This study therefore aimed to find out the predictor of learning ability in BTR NF on healthy young adults from neurophysiological variables. Considering that BTR NF using the bipolar montage of two electrodes directly under O1 and O2 has shown benefits in physical balance and visual-spatial attention ability in patients (Hammond, 2005; Azarpaikan et al., 2014; Sadeghi and Nazari, 2015) and it has potential for peak performance training in areas such as gymnastics or ballet (Hammond, 2005), the training was performed on the above location by bipolar montage. Eighteen healthy young adults performed one training session per day for five sessions totally. In order to predict the NF learning as early as possible, the EEG activities measured before training and in the initial training were taken into consideration.

Materials and Methods

Participants

Eighteen healthy volunteers (eight females) finished all NF training procedure. The age of the participants ranged from 19 to 29 years-old (mean = 24.33; SD = 2.63). Inclusion criteria for the NF training were as follows: no history of psychiatric or neurological disorders, no psychotropic medications or addiction drugs, and with normal or corrected-to normal vision. Prior to the experiment, a written informed consent was obtained from all participants after the experimental nature and procedure were interpreted and their questions were answered. After experiment, all participants received monetary compensation for their participation. The protocol was in accordance with the Declaration of Helsinki and approved by the Research Ethics Committee (University of Macau).

NF Training

This study employed the BTR training protocol proposed by Hammond (2005) for physical balance enhancement. A bipolar montage was used by two electrodes directly under electrode sites O1 and O2 and barely above the inion, where is approximately over visual processing areas involving in analysis of movement, position, orientation, and depth (Hammond, 2005). Furthermore, function improvement in the vicinity of primary visual cortex may improve the visual guidance for the cerebellum (Hammond, 2005). Thus, the same training protocol was employed in the current work. A ground electrode was placed on the forehead. The EEG signal was amplified by an EEG amplifier (Vertex 823 from Meditron Electomedicina Ltd, SP, Brazil) with an analog band-pass filter from 0.1 to 70 Hz and recorded by a Somnium system (Cognitron, SP, Brazil) at a sampling frequency of 256 Hz. In the Somnium system, the signals were filtered by a band-pass filter from 0.5 to 30 Hz, and a notch filter at 50 Hz. The impedance was maintained below 10 kΩ for all electrodes.

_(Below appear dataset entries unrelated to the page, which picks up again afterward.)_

-- ==== Sys2Proof/Machine/Transactions.lean ====
section
/-! DEFINITION. Dispatch, transactions, field stations and event routing: the hold queue's arbiter
(spec 06), the transaction unit (spec 07), delivery on the Field port (R27) and event routing (spec 08,
section 8.4). -/

namespace Sys2Proof.Machine

/-! ## Eligibility and the arbiter (R95, R97 to R99) -/

/-- The requests of `held` that are eligible by conditions 1 and 2 of R95, oldest first. `seen` holds
the port and station of every older request. -/
def State.eligibleFrom (s : State) (seen : List (Port × Byte)) : List HeldReq → List HeldReq
  | [] => []
  | r :: rest =>
    let later := s.eligibleFrom ((r.port, r.station) :: seen) rest
    if (s.station r.station.toNat).state = .idle && !(seen.contains (r.port, r.station)) then r :: later
    else later

/-- The eligible requests, oldest first (R95). -/
def State.eligible (s : State) : List HeldReq :=
  if s.fieldTx.isNone && s.entries.length < Config.entryPlaces then s.eligibleFrom [] s.held else []

/-- The port a share pick serves when both have a candidate (R98). -/
def State.sharePort (s : State) : Port :=
  if s.credits.b < s.credits.a then .a
  else if s.credits.a < s.credits.b then .b
  else s.lastShare.other

/-- What the arbiter picks, and whether by credit (R97, R98). -/
structure Pick where
  req : HeldReq
  byShare : Bool
  deriving DecidableEq, Repr

/-- The share pick among the eligible requests (R98). -/
def State.sharePick (s : State) (es : List HeldReq) : Option HeldReq :=
  match es.find? (·.port = .a), es.find? (·.port = .b) with
  | some ra, some rb => some (match s.sharePort with | .a => ra | .b => rb)
  | some ra, none => some ra
  | none, other => other

/-- The arbiter (R97, R98): the oldest eligible URGENT request, else by the credits. -/
def State.arbiter (s : State) : Option Pick :=
  match s.eligible.find? (·.urgent) with
  | some r => some ⟨r, false⟩
  | none => (s.sharePick s.eligible).map fun r => ⟨r, true⟩

/-- The credits and the last share port after a share pick of port `p` (R98), reloaded when both are 0
(R99). -/
def State.shared (s : State) (p : Port) : State :=
  let c := s.credits.set p (s.credits.get p - 1)
  { s with credits := if c.a = 0 && c.b = 0 then s.settings.share else c, lastShare := p }

/-- The first tag from `t` on that no entry holds, among `n` more candidates (R109). -/
def allocTag (entries : List Entry) : Nat → Byte → Byte
  | 0, t => t
  | n + 1, t => if entries.any (·.relayTag = t) then allocTag entries n (t + 1) else t

/-- The entry made for a request at its dispatch (R96, R110). -/
def HeldReq.entry (r : HeldReq) (relayTag : Byte) : Entry :=
  { relayTag := relayTag, station := r.station, port := r.port, source := r.source, tag := r.tag,
    object := r.object, timeoutClass := r.timeoutClass, state := .sending }

/-- The dispatch of the request `r` (R96, R109, R110, R32). -/
def State.dispatchReq (s : State) (r : HeldReq) : State :=
  let tag := allocTag s.entries 16 s.tagCounter
  { s.withStation r.station.toNat { s.station r.station.toNat with state := .busy } with
    held := s.held.erase r
    entries := s.entries ++ [r.entry tag]
    tagCounter := tag + 1
    fieldTx := some ⟨tag, r.station, r.fieldReq tag, s.now, none⟩ }

/-- DISPATCH (R96). -/
def execDispatch (s : State) : Host.Outcome State Fault Refusal :=
  s.whenRunning fun s =>
    match s.arbiter with
    | none => s
    | some pick =>
      if pick.byShare then (s.dispatchReq pick.req).shared pick.req.port else s.dispatchReq pick.req

/-! ## The end of a field transmission (R33, R111) -/

/-- The end of the transmission `x`, as the field transmitter announces it: its moment, and the
TIMEOUT_CLASS values live at that moment (R33, R111). -/
def State.announced (s : State) (x : FieldSend) : FieldEnd :=
  ⟨x.tag, x.station, s.sendEnd .field x.telegram x.startedAt, x.classes.getD s.settings.timeoutClass⟩

/-- The deadline of an entry of a timeout class, counted from the end of the transmission (R111). -/
def FieldEnd.deadline (a : FieldEnd) (cls : Nat) : Nat := a.ended + msTicks ((a.classes[cls]?).getD 0)

/-- The SENDING entry that the announcement names becomes WAITING (R111). -/
def Entry.sent (a : FieldEnd) (e : Entry) : Entry :=
  if e.relayTag = a.tag && e.station = a.station && e.state = .sending then
    { e with state := .waiting (a.deadline e.timeoutClass) }
  else e

/-- FIELD_TRANSMISSION_END (R33, R111), its two happenings: the field transmitter becomes IDLE and
announces the end, and the transaction unit takes the announcement. While an announcement waits, the
command is its taking; a dispatch or a field RSP may come before it (R115, log 11). -/
def execFieldTransmissionEnd (s : State) : Host.Outcome State Fault Refusal :=
  s.whenRunning fun s =>
    match s.fieldEnd, s.fieldTx with
    | some a, _ => { s with fieldEnd := none, entries := s.entries.map (Entry.sent a) }
    | none, some x =>
      { s.reach (s.announced x).ended with fieldTx := none, fieldEnd := some (s.announced x) }
    | none, none => s

/-! ## Deadlines and quarantine (R116, R117, R104) -/

/-- A station record after a deadline that does not end in quarantine, or that does: streak and total
timeouts raised (R116, R117). -/
def Station.timedOut (r : Station) (limit : Nat) (holdUntil : Nat) : Station :=
  let streak := raiseStreak r.streak
  { r with
    streak := streak
    timeouts := raise16 r.timeouts
    state := if streak < limit then .idle else .quarantined
    hold := if streak < limit then r.hold else some holdUntil }

/-- The WAITING entry with relay tag `tag` and its deadline. -/
def State.waitingEntry (s : State) (tag : Byte) : Option (Entry × Nat) :=
  s.entries.findSome? fun e =>
    match e.state with
    | .waiting d => if e.relayTag = tag then some (e, d) else none
    | .sending => none

/-- The claims of a deadline at the output unit and notice state of port `p`: the TIMEOUT answer, and
when the station enters quarantine the run of NO_STATION answers and the notice (R116, R117, R104). -/
def deadlineClaims (e : Entry) (held : List HeldReq) (quarantined : Bool) (p : Port) :
    List (State → State) :=
  runClaim p (if e.port = p then [e.relayRsp .timeout] else [])
    ++ (if quarantined then
          runClaim p (purgeRun held (·.station = e.station) .noStation p)
            ++ [State.request .stationQuarantined (.station e.station) p]
        else [])

/-- DEADLINE (R116, R117, R104) of the WAITING entry with relay tag `tag`. -/
def execDeadline (tag : Byte) (s : State) : Host.Outcome State Fault Refusal :=
  s.whenRunning fun s =>
    match s.waitingEntry tag with
    | none => s
    | some (e, due) =>
      let t := s.reach due
      let n := e.station.toNat
      let r := (t.station n).timedOut t.settings.quarantineLimit
        (t.inMs (t.settings.quarantineHold * 1000))
      let quarantined : Bool := r.state = .quarantined
      let u := { t.withStation n r with
        entries := t.entries.erase e
        held := if quarantined then t.held.filter (fun h => !(h.station = e.station)) else t.held }
      (u.inSomeOrder (deadlineClaims e t.held quarantined .a)).inSomeOrder
        (deadlineClaims e t.held quarantined .b)

/-- HOLD_TIMER_EXPIRY (R120): a QUARANTINED station returns. -/
def execHoldTimerExpiry (n : Nat) (s : State) : Host.Outcome State Fault Refusal :=
  s.whenRunning fun s =>
    match (s.station n).hold with
    | none => s
    | some due =>
      ((s.reach due).withStation n (s.station n).returned).requestBoth .stationReturned
        (.station (byteOf n))

/-! ## Purge on entering ISOLATED (R105) -/

/-- ISOLATED_PURGE (R105): an announced entry into ISOLATED is taken; every held request is answered. -/
def execIsolatedPurge (s : State) : Host.Outcome State Fault Refusal :=
  s.whenRunning fun s =>
    match s.isolatedPurges with
    | 0 => s
    | n + 1 => { s with isolatedPurges := n }.purge (fun _ => true) .isolated

/-! ## Field telegrams (R27, R112 to R114, R119, R122, R132, R133) -/

/-- Whether the telegram is a sign of life that returns its station: the source is 1 to 62 and the
station is QUARANTINED (R119). -/
def State.returnsStation (s : State) (t : Telegram) : Bool :=
  isFieldStation t.source && (s.station t.source.toNat).state = .quarantined

/-- A sign of life (R119): a QUARANTINED station returns, and STATION_RETURNED is requested on both
ports. It comes before whatever else the telegram does (R112, R122). -/
def State.signOfLife (s : State) (t : Telegram) : State :=
  if s.returnsStation t then
    (s.withStation t.source.toNat (s.station t.source.toNat).returned).requestBoth .stationReturned
      (.station t.source)
  else s

/-- The entry that a field RSP matches: WAITING, with the RSP's source and tag (R112, step 2). -/
def Entry.matchesRsp (rsp : Telegram) (e : Entry) : Bool :=
  e.state ≠ .sending && e.station = rsp.source && e.relayTag = rsp.tag

/-- A matching RSP: the entry leaves, the answer is forwarded, the station becomes IDLE with streak 0
(R113). -/
def State.matched (s : State) (e : Entry) (rsp : Telegram) : State :=
  let n := e.station.toNat
  ({ s with entries := s.entries.erase e }.withStation n
    { s.station n with state := .idle, streak := 0 }).answer e.port [e.forward rsp]

/-- An RSP that matches no entry (R114). -/
def State.unmatchedRsp (s : State) (rsp : Telegram) : State :=
  let n := rsp.source.toNat
  if isFieldStation rsp.source then
    (s.countField .unmatched).withStation n
      { s.station n with unmatched := raise16 (s.station n).unmatched }
  else s.countField .unmatched

/-- Step 2 of R112. -/
def State.takeRsp (s : State) (rsp : Telegram) : State :=
  match s.entries.find? (·.matchesRsp rsp) with
  | some e => s.matched e rsp
  | none => s.unmatchedRsp rsp

/-- A copy of an EVT is offered to the event section of port `p` (R129, R133, R15). -/
def State.offerEvt (evt : Telegram) (p : Port) (s : State) : State :=
  let o := s.output p
  if o.events.length < Config.eventPlaces then
    s.withOutput p ({ o with gap := false }.placeEvent s.now (forwardEvt evt o.gap))
  else
    ((s.count p .eventsDropped).withOutput p { o with gap := true }).request .eventGap .nothing p

/-- The ports event routing offers the EVT to; none when it is dropped (R132). -/
def State.routeOf (s : State) (evt : Telegram) : Route :=
  if s.mode = .isolated then .none
  else
    match s.table.lookup (keyOf evt.source evt.object) with
    | some (_, e) => e.route
    | none => .none

/-- The counter of a dropped EVT (R132, steps 1 and 2). -/
def State.countRoute (s : State) (evt : Telegram) : State :=
  if s.mode = .isolated then s.countField .eventsDropped
  else if s.routeOf evt = .none then s.countField .eventsNoRule
  else s

/-- A copy of the EVT is offered on port `p` when its route names the port (R132, step 3). -/
def State.offerTo (s : State) (evt : Telegram) (route : Route) (p : Port) : State :=
  if route.includes p then s.offerEvt evt p else s

/-- Event routing (R132): the EVT is counted when it is dropped, and else offered on each routed port. -/
def State.routeEvt (s : State) (evt : Telegram) : State :=
  ((s.countRoute evt).offerTo evt (s.routeOf evt) .a).offerTo evt (s.routeOf evt) .b

/-- Handling by kind (R27, Table 2-4). A sign of life is taken first, whatever the kind. -/
def State.takeFieldTelegram (s : State) (t : Telegram) : State :=
  let u := (s.countField .telegramsIn).signOfLife t
  match t.kind with
  | .rsp => if t.dest = 63 then u.takeRsp t else u.countField .wrongKind
  | .evt => u.routeEvt t
  | .req | .mgt | .mga | .ntc => u.countField .wrongKind

/-- FIELD_TELEGRAM (R24, R27): `last` is the second check byte of a well-formed telegram. -/
def execFieldTelegram (last : Byte) (s : State) : Host.Outcome State Fault Refusal :=
  s.whenRunning fun s =>
    match (s.rx.get .field).assembly.receive ⟨last, false⟩ with
    | .telegram t => (s.withAssembly .field (.hunt false)).takeFieldTelegram t
    | .progress _ | .framing _ => s

end Sys2Proof.Machine
end

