-- ==== Sys2Proof/Certificates/Slice0/Obligations.lean ====
section
/-! DEFINITION. The statements for the provers, in the order of the spec's chapters. Codes, lengths and
times are written as the numbers of the spec's tables; a time in ms is 32000 REFCLK periods. A state
written `{ s with … }` is equal to `s` in every field it does not name: that is the frame of the command. -/

section
open Sys2Proof Sys2Proof.Machine

/-! ## The step, and the phases of the relay -/

/-- 95_what_each_step_holds.md: a command is taken whole, at the front of the queue. On an empty queue a
step is one REFCLK period: that clause is the model's choice (log 2). -/
def Obligations.StepRunsTheFrontCommand : Prop :=
  (∀ (c : Instr) (rest : List Instr) (s : State), s.pending = c :: rest →
      step s = exec c { s with pending := rest })
    ∧ ∀ s : State, s.pending = [] → step s = .next { s with now := s.now + 1 }

/-- R174: while RESET_N is low, the supply is out or a load is under way, the relay takes no happening
but those of supply, RESET_N and the load. -/
def Obligations.HeldRelayTakesNothing : Prop :=
  ∀ (c : Instr) (s : State), c.isStart = false → s.phase ≠ .running → exec c s = .next s

/-- The start values of R21, R31, R34, R54, R59, R76, R91, R107, R124, R140, R141, R162 and R165 and the
defaults of Table 9-3. That State.reset is the relay as delivered after its first power-on is the
model's choice (log 5). -/
def Obligations.ResetHoldsTheStartValues : Prop :=
  let s := State.reset
  (∀ l, (s.rx.get l).assembly = .hunt false) ∧ (∀ p, s.links.get p = .down)
    ∧ (∀ (b : Fin 128) (w : Fin 4), s.table[b][w] = none) ∧ s.lock = false ∧ s.mode = .isolated
    ∧ (∀ n : Fin 32, (s.meters[n]).tokens = 16 ∧ (s.meters[n]).refill = none)
    ∧ (∀ g, s.lease g = none) ∧ s.held = [] ∧ s.credits = ⟨1, 1⟩ ∧ s.lastShare = .b ∧ s.fieldTx = none
    ∧ s.fieldEnd = none ∧ s.entries = [] ∧ s.tagCounter = 0 ∧ (∀ n, s.station n = ⟨.idle, 0, none, 0, 0⟩)
    ∧ (∀ p, (s.output p).answers = [] ∧ (s.output p).handed = [] ∧ (s.output p).reserved = 0
        ∧ (s.output p).handedBack = 0 ∧ (s.output p).gap = false
        ∧ (s.output p).answerRun = 0)
    ∧ (∀ p, (s.notice p).flags = 0x200 ∧ (s.notice p).station = 0 ∧ (s.notice p).group = 0
        ∧ (s.notice p).cause = .powerOn ∧ (s.notice p).startSlot = none ∧ (s.notice p).fallback = false
        ∧ (s.notice p).seq = 1 ∧ (s.notice p).timer = some 32000000)
    ∧ s.slots = [] ∧ s.session = none ∧ (∀ p, s.counters.get p = ⟨0, 0, 0, 0, 0, 0, 0, 0⟩)
    ∧ s.fieldCounters = ⟨0, 0, 0, 0, 0, 0⟩ ∧ s.store = ⟨.erased, .erased, none, 0, false⟩
    ∧ (∀ l, s.settings.get (.rate l) = 1000000 ∧ s.runningRate.get l = 1000000)
    ∧ s.settings.get .frameGap = 30 ∧ s.runningGap = 30 ∧ s.settings.get .silenceTime = 500
    ∧ (∀ p, s.settings.get (.share p) = 1 ∧ s.settings.get (.noticeMask p) = 0x3FF)
    ∧ s.settings.timeoutClass = #v[20, 100, 500, 2000] ∧ s.settings.get .quarantineLimit = 3
    ∧ s.settings.get .quarantineHold = 10 ∧ s.settings.get .leaseMax = 5000
    ∧ s.settings.get .sessionIdle = 60 ∧ s.settings.get .noticeRepeat = 1000
    ∧ s.settings.get .protectedWays = 0 ∧ s.settings.get .startMode = 0
    ∧ ∀ n, s.settings.get (.meterSize n) = 16 ∧ s.settings.get (.meterPeriod n) = 100

/-- R174: POWER_ON, POWER_FAIL, RESET_N_FALL and PIN_RESET, from the states in which their pin can move.
What the kinds of start keep is Table 10-5; a lost queue, session, lease or entry is gone. Three points
are the model's choice: the moment that a low level must last moves the clock (log 8); the cause of the
start after PIN_RESET is POWER_ON exactly when the supply left its range since the last load began
(log 9); and what POWER_FAIL loses, the counters, the failures and the stations among it, holds start
values already while no load has ended (log 10). -/
def Obligations.SupplyAndResetPin : Prop :=
  ∀ s : State,
    (s.supply = false → s.resetLow = none →
      exec .powerOn s
        = .next { s with supply := true, supplyLost := false, phase := .loading .powerOn })
    ∧ (s.supply = false → s.resetLow ≠ none → exec .powerOn s = .next { s with supply := true, phase := .held })
    ∧ (s.supply = true → ∃ t, exec .powerFail s = .next t ∧ t.phase = .held ∧ t.supply = false
        ∧ t.supplyLost = true ∧ t.resetLow = s.resetLow ∧ t.store.slot0 = s.store.slot0
        ∧ t.store.slot1 = s.store.slot1 ∧ t.store.op = none ∧ t.store.failures = 0
        ∧ t.store.faulted = false ∧ t.counters = .both .zero ∧ t.fieldCounters = .zero
        ∧ (∀ n, t.station n = .fresh) ∧ t.held = [] ∧ t.entries = [] ∧ t.slots = [] ∧ t.session = none
        ∧ t.restart = none ∧ (∀ g, t.lease g = none) ∧ (∀ l, t.txLevel l = true) ∧ t.now = s.now)
    ∧ (s.supply = false → s.resetLow = none →
      exec .resetNFall s = .next { s with resetLow := some s.now })
    ∧ (s.supply = true → s.resetLow = none → ∃ t, exec .resetNFall s = .next t ∧ t.phase = .held
        ∧ t.resetLow = some s.now ∧ t.supply = true ∧ t.supplyLost = s.supplyLost
        ∧ t.store = { s.store with op := none } ∧ t.counters = s.counters
        ∧ t.fieldCounters = s.fieldCounters
        ∧ (∀ n, t.station n = { s.station n with state := .idle, streak := 0, hold := none })
        ∧ t.held = [] ∧ t.entries = [] ∧ t.slots = [] ∧ t.session = none ∧ t.restart = none
        ∧ (∀ g, t.lease g = none) ∧ (∀ l, t.txLevel l = true) ∧ t.now = s.now)
    ∧ (∀ fell, s.resetLow = some fell → s.supply = true →
      exec .pinReset s = .next { s with
        now := max s.now (fell + 320), resetLow := none, supplyLost := false,
        phase := .loading (if s.supplyLost then .powerOn else .pin) })
    ∧ (∀ fell, s.resetLow = some fell → s.supply = false →
      exec .pinReset s = .next { s with now := max s.now (fell + 320), resetLow := none })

The training feature was set to the beta-1 amplitude to theta amplitude ratio and presented to the subjects in visual format. Using the amplitude spectrum instead of the power spectrum prevents excessive skewing which results from squaring the amplitude, and thus increases statistical validity (Sterman and Egner, 2006). The amplitude was calculated by fast Fourier-transforms (FFTs) every 125 ms with a 2-s data window. Thus, the frequency resolution was 0.5 Hz.

Each participant received one training session per day for a total of five sessions in five consecutive days. Each session consisted of five training blocks, and each block had four 1-min trials and between each two consecutive trials there was an interval of 10 s. Thus, each session had a training duration of 20 min totally. After each training block, the participants could have a rest and they were required to write down the mental strategy in each trial. Two 30-s epochs with eyes open and two 30-s epochs with eyes closed resting baseline were recorded before and after each session, which were named as pre baseline and post baseline respectively. Thus, there were seven periods in each training day including pre baseline, Block 1, Block 2, Block 3, Block 4, Block 5, and post baseline.

The feedback display contained two 3D objects: a sphere and a cube. The sphere radius reflected the feedback parameter in real time and if this value reached a threshold (Goal 1) the sphere color changed. This sphere was made of several slices and the more slices it had, the smoother it looked. The cube height was related to the period of time for which Goal 1 kept being achieved continuously. If Goal 1 was being achieved continuously for more than a predefined period of time (2 s), Goal 2 was accomplished and the cube rose up until Goal 1 stopped being achieved. Then the cube started falling slowly until it reached the bottom or Goal 2 was achieved again (Nan et al., 2012). Therefore, the participants were instructed to apply mental strategies to increase the sphere size or keep the cube as high as possible. No instructions about the effective mental strategies were given since the effective mental strategies vary across individuals (Nan et al., 2012).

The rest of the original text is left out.